/-- A state with a phase, a next code, a prior and a dictionary of DEC. -/
def decWith (ph : Phase) (n : BitVec 13) (prior : Code) (d : List DictEntry) : State :=
  { s0 with dec := { DecUnit.reset with ctl := { Ctl.reset with phase := ph }, prior := prior,
                                        sync := ⟨n, 0#32, d⟩ } }

/-- A state with a phase, a held nibble and an output queue of PACK. -/
def packWith (ph : Phase) (hold : Bool) (nib : BitVec 4) : State :=
  { s0 with pack := { PackUnit.reset with ctl := { Ctl.reset with phase := ph }, hold := hold, nib := nib } }

/-- A state with a phase, a count, a position and carried bits of UNPK. -/
def unpkWith (ph : Phase) (expected produced : BitVec 24) (pos : GroupPos) (acc : Byte) : State :=
  { s0 with unpk := { UnpkUnit.reset with ctl := { Ctl.reset with phase := ph }, expected := expected,
                                          produced := produced, pos := pos, acc := acc } }

/-! ### WellFormed refuses (30_encoding.md R82, R96) -/

theorem test_wf_other_units_command : Instr.wellFormed (.cmd .enc) (.decCode 1#24) = false := by decide
theorem test_wf_csr_on_command_port : Instr.wellFormed (.cmd .pack) (.csrRead 0#8) = false := by decide
theorem test_wf_command_on_csr_port : Instr.wellFormed .csr (.encByte 1#8) = false := by decide
theorem test_wf_nop_on_csr_port : Instr.wellFormed .csr .nop = false := by decide
theorem test_wf_nop_on_every_command_port : ∀ u ∈ [UnitId.enc, .dec, .pack, .unpk],
    Instr.wellFormed (.cmd u) .nop = true := by decide

/-! ### Words written out from 30_encoding.md R80, R81, R83 (V-CMD of 95_test_vectors.md) -/

theorem test_word_nop : decodeCmd .dec 0x00000000#32 = .cmd .nop := by decide
theorem test_word_enc : decodeCmd .enc 0x10000000#32 = .cmd .encStart ∧
    decodeCmd .enc 0x11000041#32 = .cmd (.encByte 65#8) ∧ decodeCmd .enc 0x12000000#32 = .cmd .encEnd := by decide
theorem test_word_dec : decodeCmd .dec 0x20000000#32 = .cmd .decStart ∧
    decodeCmd .dec 0x21FFFFFF#32 = .cmd (.decCode 16777215#24) ∧
    decodeCmd .dec 0x22000000#32 = .cmd .decEnd := by decide
theorem test_word_pack : decodeCmd .pack 0x30000000#32 = .cmd .packStart ∧
    decodeCmd .pack 0x31000FFF#32 = .cmd (.packCode 4095#12) ∧
    decodeCmd .pack 0x32000000#32 = .cmd .packEnd := by decide
theorem test_word_unpk : decodeCmd .unpk 0x40FFFFFF#32 = .cmd (.unpkStart 16777215#24) ∧
    decodeCmd .unpk 0x410000AB#32 = .cmd (.unpkByte 0xAB#8) ∧
    decodeCmd .unpk 0x42000000#32 = .cmd .unpkEnd := by decide
theorem test_word_illegal : decodeCmd .pack 0x31001000#32 = .illegal .operand ∧
    decodeCmd .unpk 0x00000001#32 = .illegal .operand ∧ decodeCmd .dec 0x20000010#32 = .illegal .operand ∧
    decodeCmd .unpk 0x41000100#32 = .illegal .operand ∧ decodeCmd .dec 0x31000001#32 = .illegal .wrongUnit ∧
    decodeCmd .enc 0xFF000000#32 = .illegal .undefinedOpcode := by decide
theorem test_table_word_csr : decodeTableWord 8 0x47 = some (.csrRead 0x47#8) := by decide
theorem test_table_word_operand_order : decodeTableWord 32 0x31000ABC = some (.packCode 0xABC#12) := by decide
theorem test_table_word_refused : decodeTableWord 32 0x11000141 = none := by decide
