-- ==== Sys2Proof/Syntax.lean ====
section
/-!
DEFINITION. Syntax.lean: the commands of the MQ7016, one constructor per row of spec/opcode_table.json. The operands are
those that the row's rule reads: who writes, which port, link, plane, partition or stream, and the bytes or values
that arrive (notes/assumptions/1.md).
-/
namespace Sys2Proof
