/-- A completion record staged and not yet issued (R488). -/
structure Staged where
  addr : Nat := 0
  record : Bytes := []
  /-- Slots it holds: first and count. -/
  first : Nat := 0
  count : Nat := 0
  dt : Nat := 0
  /-- SNAP_EPOCH of the first snapshot that contains it; 0 for none yet. -/
  epoch : Nat := 0
  /-- Its command has IRQ set: the stream's vector follows the record's issue (R143, R147). -/
  irq : Bool := false
  deriving DecidableEq, Repr

/-- What a snapshot carries of a job end (R486). -/
structure Boundary where
  epoch : Nat := 0
  job : Nat := 0
  st : Nat := 0
  recordSeq : Nat := 0
  /-- The QUEUE, SYC and MODELS sections. -/
  queue : Bytes := []
  syc : Bytes := []
  models : Bytes := []
  /-- The TDs written since the job end before, and every VALID TD. -/
  dirty : List (Nat × Bytes) := []
  tds : List (Nat × Bytes) := []
  deriving DecidableEq, Repr

/-- Paired-mode state of a partition (R484 to R495). -/
structure SbPart where
  covered : Bool := false
  goodEpoch : Nat := 0
  good : Option Bytes := none
  newEpoch : Nat := 0
  newBuf : Bytes := []
  newFilling : Bool := false
  /-- Mirrored descriptors by stream: QUE_ENTERED index and descriptor (R485). -/
  mirror : List (Nat × Nat × Bytes) := []
  staged : List Staged := []
  snapEpoch : Nat := 0
  /-- DT of the last snapshot (R486). -/
  snapDt : Nat := 0
  /-- The state at the last job end, which snapshots repeat (R486). -/
  boundary : Option Boundary := none
  /-- TD indices written since the last job-end snapshot. -/
  tdDirty : List Nat := []
  issued : Nat := 0
  released : Nat := 0
  snapBytes : Nat := 0
  gateNs : Nat := 0
  resume : List Nat := List.replicate 7 0
  /-- Descriptors still in the queues that came from the mirror, by stream (R491). -/
  replayLeft : List Nat := List.replicate 7 0
  /-- The VALID TDs at the good snapshot. -/
  tds : Tab Bytes := []
  /-- Takeover: the staged records of the good snapshot whose DONE words are still to be read, first the one being read, and
  the bytes read of it (R490). -/
  resolve : List (Nat × Bytes) := []
  resolveGot : Bytes := []
  /-- ISSUED_COUNT carried by each snapshot sent and not acknowledged. -/
  sentCounts : List (Nat × Nat) := []
  deriving DecidableEq, Repr

/-- A regulator (R415 to R417). -/
structure Regulator where
  credit : Int := 0
  /-- A transfer has waited in the running window. -/
  stalled : Bool := false
  deriving DecidableEq, Repr

/-- A request of a partition waiting at a shared resource: since which DT, and how often its age has raised it (R412, R413). -/
structure WaitReq where
  since : Nat := 0
  raises : Nat := 0
  deriving DecidableEq, Repr
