/-- Own group's entry of the epoch table (R119). -/
def ownEpoch (s : State) : Nat := tabGet 0 s.commit.epochs s.cfg.group.group

-- Relays (R351)

/-- The eligible relay candidates toward a member, at most four, in candidate order (R351). -/
def relaySet (s : State) (d : Nat) : List Nat :=
  let g := s.cfg.group.size
  let me := s.cfg.group.member
  (((List.range g).map (fun j => (d + j) % g)).drop 1 |>.filter (fun c =>
    c ≠ me && bondUp s c && (match tabGet none s.bridle.adverts c with
      | some a => bitOf a.map d && decide (dtNow s < a.dt + 300000)
      | none => false))).take 4

-- Credit (R346)

/-- The packet is a data-plane packet, by its header; otherwise it is a collective piece. -/
def isDataPacket (b : Bytes) : Bool :=
  let h := b.drop (b.length - 64)
  tagOk (leAt h 0 8) && leAt h 20 4 == b.length - 64

/-- The units of 64 bytes a packet of `n` bytes in all (payload and header) occupies: its payload and 64, rounded up. -/
def creditUnits (n : Nat) : Nat := (n + 63) / 64

/-- The pool size in units of a VC of a link, for a partition's share on VC 1 and VC 4 (R346). -/
def poolUnits (s : State) (l : LinkId) (vc : Nat) (p : PartId) : Nat :=
  let kib := if l.val = 15 then (if vc = 0 then 32 else if vc = 6 then 480 else 0)
    else match vc with | 0 => 32 | 1 => 256 | 2 => 96 | 3 => 64 | 4 => 32 | 5 => 32 | _ => 0
  let units := kib * 16
  if vc = 1 ∨ vc = 4 then
    let d := definedParts s
    if d.length = 0 ∨ !d.contains p then 0
    else units / d.length + (if d.head? = some p then units % d.length else 0)
  else units

/-- The key of a credit pool. -/
def creditKey (vc : Nat) (p : PartId) : Nat := if vc = 1 ∨ vc = 4 then 8 * (p.val + 1) + vc else vc

/-- Full credit toward the far end, as when the link enters ACTIVE from training. DEDUCED: notes/assumptions/8.md. -/
def fullCredit (s : State) (l : LinkId) : Tab Nat :=
  (List.range 7).foldl (fun t vc => allParts.foldl (fun t p => tabSet 0 (creditKey vc p) (poolUnits s l vc p) t) t) []

-- Sending on a link

/-- The kinds of traffic, for VC and stream choice (R346, R368, R398). -/
inductive Kind where
  | ctrl | row | result | coll
  deriving DecidableEq, Repr

def directVc : Kind → Nat
  | .ctrl => 0 | .row => 1 | .result => 2 | .coll => 3
def relayVc : Kind → Nat
  | .row => 4 | _ => 5
def tthStream : Kind → Nat
  | .ctrl => 0 | .row => 1 | .result => 2 | .coll => 3

/-- The DATA flits of one packet (R340): 242 payload bytes each, with END, which is nonzero on the last. `fuel` bounds their
number. -/
def cutFlits : Nat → Bytes → List (Nat × Bytes)
  | 0, _ => []
  | fuel + 1, b => if b.length ≤ 242 then [(b.length, b)] else (0, b.take 242) :: cutFlits fuel (b.drop 242)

▶ _Task to complete_:
For this exercise, repeat exactly the lines of the data above from the one with "descriptor (R485). -/" down to the one with "replayLeft : List Nat := List.replicate 7 0", both end lines included.

▶ _Output for this task_:
  /-- Mirrored descriptors by stream: QUE_ENTERED index and descriptor (R485). -/
  mirror : List (Nat × Nat × Bytes) := []
  staged : List Staged := []
  snapEpoch : Nat := 0
  /-- DT of the last snapshot (R486). -/
  snapDt : Nat := 0
  /-- The state at the last job end, which snapshots repeat (R486). -/
  boundary : Option Boundary := none
  /-- TD indices written since the last job-end snapshot. -/
  tdDirty : List Nat := []
  issued : Nat := 0
  released : Nat := 0
  snapBytes : Nat := 0
  gateNs : Nat := 0
  resume : List Nat := List.replicate 7 0
  /-- Descriptors still in the queues that came from the mirror, by stream (R491). -/
  replayLeft : List Nat := List.replicate 7 0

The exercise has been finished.